(Available data begins)
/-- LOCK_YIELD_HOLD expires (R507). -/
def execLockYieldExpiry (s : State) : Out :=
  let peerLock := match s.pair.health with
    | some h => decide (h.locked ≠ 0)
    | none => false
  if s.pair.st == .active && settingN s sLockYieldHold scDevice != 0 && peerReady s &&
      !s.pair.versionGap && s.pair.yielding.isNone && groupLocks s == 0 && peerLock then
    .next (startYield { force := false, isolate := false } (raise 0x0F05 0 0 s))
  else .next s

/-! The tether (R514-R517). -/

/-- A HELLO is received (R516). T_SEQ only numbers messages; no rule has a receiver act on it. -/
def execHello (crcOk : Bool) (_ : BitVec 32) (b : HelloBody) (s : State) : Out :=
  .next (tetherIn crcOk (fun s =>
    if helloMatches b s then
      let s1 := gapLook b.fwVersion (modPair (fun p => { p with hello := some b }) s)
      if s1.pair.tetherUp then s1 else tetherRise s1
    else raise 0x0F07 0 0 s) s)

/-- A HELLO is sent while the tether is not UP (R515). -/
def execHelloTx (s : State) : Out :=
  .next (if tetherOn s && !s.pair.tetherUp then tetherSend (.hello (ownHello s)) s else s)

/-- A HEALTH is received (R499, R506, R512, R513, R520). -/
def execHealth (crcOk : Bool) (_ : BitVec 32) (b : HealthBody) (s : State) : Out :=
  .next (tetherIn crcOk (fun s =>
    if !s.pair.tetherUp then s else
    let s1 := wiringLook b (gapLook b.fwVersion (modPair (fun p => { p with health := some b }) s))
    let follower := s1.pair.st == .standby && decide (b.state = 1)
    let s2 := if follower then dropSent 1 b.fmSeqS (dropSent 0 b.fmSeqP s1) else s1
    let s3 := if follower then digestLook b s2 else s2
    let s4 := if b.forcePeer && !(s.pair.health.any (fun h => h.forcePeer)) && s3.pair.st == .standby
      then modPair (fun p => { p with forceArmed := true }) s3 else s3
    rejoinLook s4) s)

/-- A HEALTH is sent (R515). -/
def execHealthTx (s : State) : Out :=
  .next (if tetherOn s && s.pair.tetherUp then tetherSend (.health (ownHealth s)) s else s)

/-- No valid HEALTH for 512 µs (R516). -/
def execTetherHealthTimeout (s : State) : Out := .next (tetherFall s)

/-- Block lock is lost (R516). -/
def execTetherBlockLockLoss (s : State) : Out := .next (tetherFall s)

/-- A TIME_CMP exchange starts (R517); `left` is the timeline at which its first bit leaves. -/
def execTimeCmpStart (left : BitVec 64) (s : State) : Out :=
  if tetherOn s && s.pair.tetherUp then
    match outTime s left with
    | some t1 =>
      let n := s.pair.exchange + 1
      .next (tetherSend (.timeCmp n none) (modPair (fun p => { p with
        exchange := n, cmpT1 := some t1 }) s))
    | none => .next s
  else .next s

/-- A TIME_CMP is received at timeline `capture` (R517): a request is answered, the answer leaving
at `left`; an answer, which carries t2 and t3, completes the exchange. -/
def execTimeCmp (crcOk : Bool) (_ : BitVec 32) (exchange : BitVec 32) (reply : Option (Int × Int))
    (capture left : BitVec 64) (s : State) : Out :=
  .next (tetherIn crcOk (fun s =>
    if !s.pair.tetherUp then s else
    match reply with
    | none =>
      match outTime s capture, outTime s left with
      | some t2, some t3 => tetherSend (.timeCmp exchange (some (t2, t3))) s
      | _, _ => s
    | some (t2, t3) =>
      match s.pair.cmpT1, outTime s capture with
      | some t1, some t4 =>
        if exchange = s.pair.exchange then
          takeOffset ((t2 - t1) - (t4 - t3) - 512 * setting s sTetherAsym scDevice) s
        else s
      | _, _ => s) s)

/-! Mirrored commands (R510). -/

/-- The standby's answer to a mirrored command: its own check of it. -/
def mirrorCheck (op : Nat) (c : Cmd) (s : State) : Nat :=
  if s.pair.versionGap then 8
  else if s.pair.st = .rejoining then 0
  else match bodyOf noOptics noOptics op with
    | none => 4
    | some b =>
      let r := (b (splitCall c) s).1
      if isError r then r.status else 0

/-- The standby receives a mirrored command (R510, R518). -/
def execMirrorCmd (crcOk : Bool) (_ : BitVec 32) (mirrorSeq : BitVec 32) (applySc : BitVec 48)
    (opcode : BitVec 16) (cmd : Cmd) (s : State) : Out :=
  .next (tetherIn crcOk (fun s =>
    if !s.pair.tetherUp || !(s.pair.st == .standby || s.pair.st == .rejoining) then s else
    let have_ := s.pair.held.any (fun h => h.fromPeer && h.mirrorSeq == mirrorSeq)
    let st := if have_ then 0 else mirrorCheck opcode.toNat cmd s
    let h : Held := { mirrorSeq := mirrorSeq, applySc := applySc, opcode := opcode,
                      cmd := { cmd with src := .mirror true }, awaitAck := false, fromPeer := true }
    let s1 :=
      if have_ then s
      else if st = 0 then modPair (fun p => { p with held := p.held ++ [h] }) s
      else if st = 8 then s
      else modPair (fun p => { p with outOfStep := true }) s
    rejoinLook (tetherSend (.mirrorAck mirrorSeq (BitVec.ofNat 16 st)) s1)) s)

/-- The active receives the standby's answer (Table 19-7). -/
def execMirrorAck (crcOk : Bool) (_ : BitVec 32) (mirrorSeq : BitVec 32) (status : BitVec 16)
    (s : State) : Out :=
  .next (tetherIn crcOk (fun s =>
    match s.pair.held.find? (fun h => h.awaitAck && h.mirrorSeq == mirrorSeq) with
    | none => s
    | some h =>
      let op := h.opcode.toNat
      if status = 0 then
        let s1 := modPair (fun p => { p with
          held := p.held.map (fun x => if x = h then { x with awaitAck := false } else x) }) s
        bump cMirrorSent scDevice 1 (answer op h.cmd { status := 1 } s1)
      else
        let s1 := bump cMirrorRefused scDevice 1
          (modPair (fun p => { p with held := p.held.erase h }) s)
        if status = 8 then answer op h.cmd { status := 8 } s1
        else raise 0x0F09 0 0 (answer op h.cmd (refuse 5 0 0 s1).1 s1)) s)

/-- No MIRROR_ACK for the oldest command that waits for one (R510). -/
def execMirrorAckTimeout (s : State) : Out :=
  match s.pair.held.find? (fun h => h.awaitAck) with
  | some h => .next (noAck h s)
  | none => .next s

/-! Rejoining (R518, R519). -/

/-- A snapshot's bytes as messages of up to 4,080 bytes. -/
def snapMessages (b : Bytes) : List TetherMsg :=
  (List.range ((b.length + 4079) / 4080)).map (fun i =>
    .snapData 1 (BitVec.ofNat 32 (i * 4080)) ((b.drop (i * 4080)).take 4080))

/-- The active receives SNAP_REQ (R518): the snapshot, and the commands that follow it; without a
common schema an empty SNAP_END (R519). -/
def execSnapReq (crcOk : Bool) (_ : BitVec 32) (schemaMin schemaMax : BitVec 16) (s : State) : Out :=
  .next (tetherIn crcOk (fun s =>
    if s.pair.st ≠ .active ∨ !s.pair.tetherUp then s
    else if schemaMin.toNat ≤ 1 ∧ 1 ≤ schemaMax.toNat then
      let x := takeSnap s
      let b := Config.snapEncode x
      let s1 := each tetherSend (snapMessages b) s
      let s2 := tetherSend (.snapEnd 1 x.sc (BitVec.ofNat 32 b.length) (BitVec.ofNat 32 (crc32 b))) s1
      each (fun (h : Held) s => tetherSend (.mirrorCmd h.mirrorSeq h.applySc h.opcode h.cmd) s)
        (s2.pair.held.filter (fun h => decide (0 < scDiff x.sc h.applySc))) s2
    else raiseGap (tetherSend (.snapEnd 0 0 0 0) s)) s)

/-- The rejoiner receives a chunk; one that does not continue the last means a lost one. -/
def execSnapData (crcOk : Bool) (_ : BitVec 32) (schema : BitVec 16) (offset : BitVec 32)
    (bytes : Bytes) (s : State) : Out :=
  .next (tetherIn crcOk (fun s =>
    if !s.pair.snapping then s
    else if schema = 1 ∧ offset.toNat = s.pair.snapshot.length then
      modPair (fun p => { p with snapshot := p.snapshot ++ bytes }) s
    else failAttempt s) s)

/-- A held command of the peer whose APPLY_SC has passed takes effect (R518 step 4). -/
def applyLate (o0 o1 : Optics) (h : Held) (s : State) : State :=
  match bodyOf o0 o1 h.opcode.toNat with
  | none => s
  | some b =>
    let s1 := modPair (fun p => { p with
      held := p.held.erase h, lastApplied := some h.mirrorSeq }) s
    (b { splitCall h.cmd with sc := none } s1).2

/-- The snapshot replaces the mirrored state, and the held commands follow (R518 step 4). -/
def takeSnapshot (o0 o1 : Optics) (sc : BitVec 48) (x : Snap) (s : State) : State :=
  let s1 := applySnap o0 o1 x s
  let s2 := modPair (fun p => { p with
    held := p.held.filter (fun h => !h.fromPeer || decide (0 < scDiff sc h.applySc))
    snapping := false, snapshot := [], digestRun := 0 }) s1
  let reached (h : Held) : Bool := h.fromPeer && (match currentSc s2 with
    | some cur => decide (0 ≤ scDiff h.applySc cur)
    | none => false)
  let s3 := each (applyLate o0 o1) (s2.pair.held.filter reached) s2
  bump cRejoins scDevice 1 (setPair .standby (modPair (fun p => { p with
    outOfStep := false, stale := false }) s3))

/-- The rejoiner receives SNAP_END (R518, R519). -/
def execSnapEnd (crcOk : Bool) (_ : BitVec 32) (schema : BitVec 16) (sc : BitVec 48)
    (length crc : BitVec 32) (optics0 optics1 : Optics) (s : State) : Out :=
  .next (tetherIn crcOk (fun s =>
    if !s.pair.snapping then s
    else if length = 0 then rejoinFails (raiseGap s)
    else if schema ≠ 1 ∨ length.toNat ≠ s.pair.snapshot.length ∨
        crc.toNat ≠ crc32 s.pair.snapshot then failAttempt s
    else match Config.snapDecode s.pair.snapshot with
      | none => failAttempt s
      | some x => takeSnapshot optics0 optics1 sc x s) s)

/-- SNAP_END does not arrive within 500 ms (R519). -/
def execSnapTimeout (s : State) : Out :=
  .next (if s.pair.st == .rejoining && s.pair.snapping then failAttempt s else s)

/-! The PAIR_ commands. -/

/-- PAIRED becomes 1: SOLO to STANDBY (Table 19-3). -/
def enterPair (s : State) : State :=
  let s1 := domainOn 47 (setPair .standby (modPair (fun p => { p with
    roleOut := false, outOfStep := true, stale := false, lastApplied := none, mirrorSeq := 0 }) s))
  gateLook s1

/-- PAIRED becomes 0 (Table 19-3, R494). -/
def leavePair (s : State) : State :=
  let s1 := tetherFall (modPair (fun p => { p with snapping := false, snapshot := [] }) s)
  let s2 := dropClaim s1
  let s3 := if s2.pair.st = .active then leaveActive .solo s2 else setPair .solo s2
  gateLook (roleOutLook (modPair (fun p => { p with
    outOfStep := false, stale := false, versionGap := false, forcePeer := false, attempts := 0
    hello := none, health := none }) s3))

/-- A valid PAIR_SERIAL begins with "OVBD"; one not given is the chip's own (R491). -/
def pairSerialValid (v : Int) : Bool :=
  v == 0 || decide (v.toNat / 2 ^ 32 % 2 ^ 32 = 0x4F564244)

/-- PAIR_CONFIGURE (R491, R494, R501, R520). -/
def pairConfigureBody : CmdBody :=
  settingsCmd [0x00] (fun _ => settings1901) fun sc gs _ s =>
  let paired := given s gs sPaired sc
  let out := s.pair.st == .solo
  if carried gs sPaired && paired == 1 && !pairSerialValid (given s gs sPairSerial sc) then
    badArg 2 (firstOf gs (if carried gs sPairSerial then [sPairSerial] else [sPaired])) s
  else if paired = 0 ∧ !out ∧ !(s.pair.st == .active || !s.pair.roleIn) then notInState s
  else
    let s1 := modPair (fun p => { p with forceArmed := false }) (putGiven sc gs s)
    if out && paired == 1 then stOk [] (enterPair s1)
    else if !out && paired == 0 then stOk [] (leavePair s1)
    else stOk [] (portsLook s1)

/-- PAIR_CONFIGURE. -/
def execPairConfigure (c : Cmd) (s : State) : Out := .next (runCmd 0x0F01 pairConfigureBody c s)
(Available data ends)
- **Your task**: Above are the records. Copy the lines beginning at the one that has "lost (R516). -/" and ending with the one that has "commands (R510). -/", unchanged.

- **Solution to the exercise**:
/-- Block lock is lost (R516). -/
def execTetherBlockLockLoss (s : State) : Out := .next (tetherFall s)

/-- A TIME_CMP exchange starts (R517); `left` is the timeline at which its first bit leaves. -/
def execTimeCmpStart (left : BitVec 64) (s : State) : Out :=
  if tetherOn s && s.pair.tetherUp then
    match outTime s left with
    | some t1 =>
      let n := s.pair.exchange + 1
      .next (tetherSend (.timeCmp n none) (modPair (fun p => { p with
        exchange := n, cmpT1 := some t1 }) s))
    | none => .next s
  else .next s

/-- A TIME_CMP is received at timeline `capture` (R517): a request is answered, the answer leaving
at `left`; an answer, which carries t2 and t3, completes the exchange. -/
def execTimeCmp (crcOk : Bool) (_ : BitVec 32) (exchange : BitVec 32) (reply : Option (Int × Int))
    (capture left : BitVec 64) (s : State) : Out :=
  .next (tetherIn crcOk (fun s =>
    if !s.pair.tetherUp then s else
    match reply with
    | none =>
      match outTime s capture, outTime s left with
      | some t2, some t3 => tetherSend (.timeCmp exchange (some (t2, t3))) s
      | _, _ => s
    | some (t2, t3) =>
      match s.pair.cmpT1, outTime s capture with
      | some t1, some t4 =>
        if exchange = s.pair.exchange then
          takeOffset ((t2 - t1) - (t4 - t3) - 512 * setting s sTetherAsym scDevice) s
        else s
      | _, _ => s) s)

/-! Mirrored commands (R510). -/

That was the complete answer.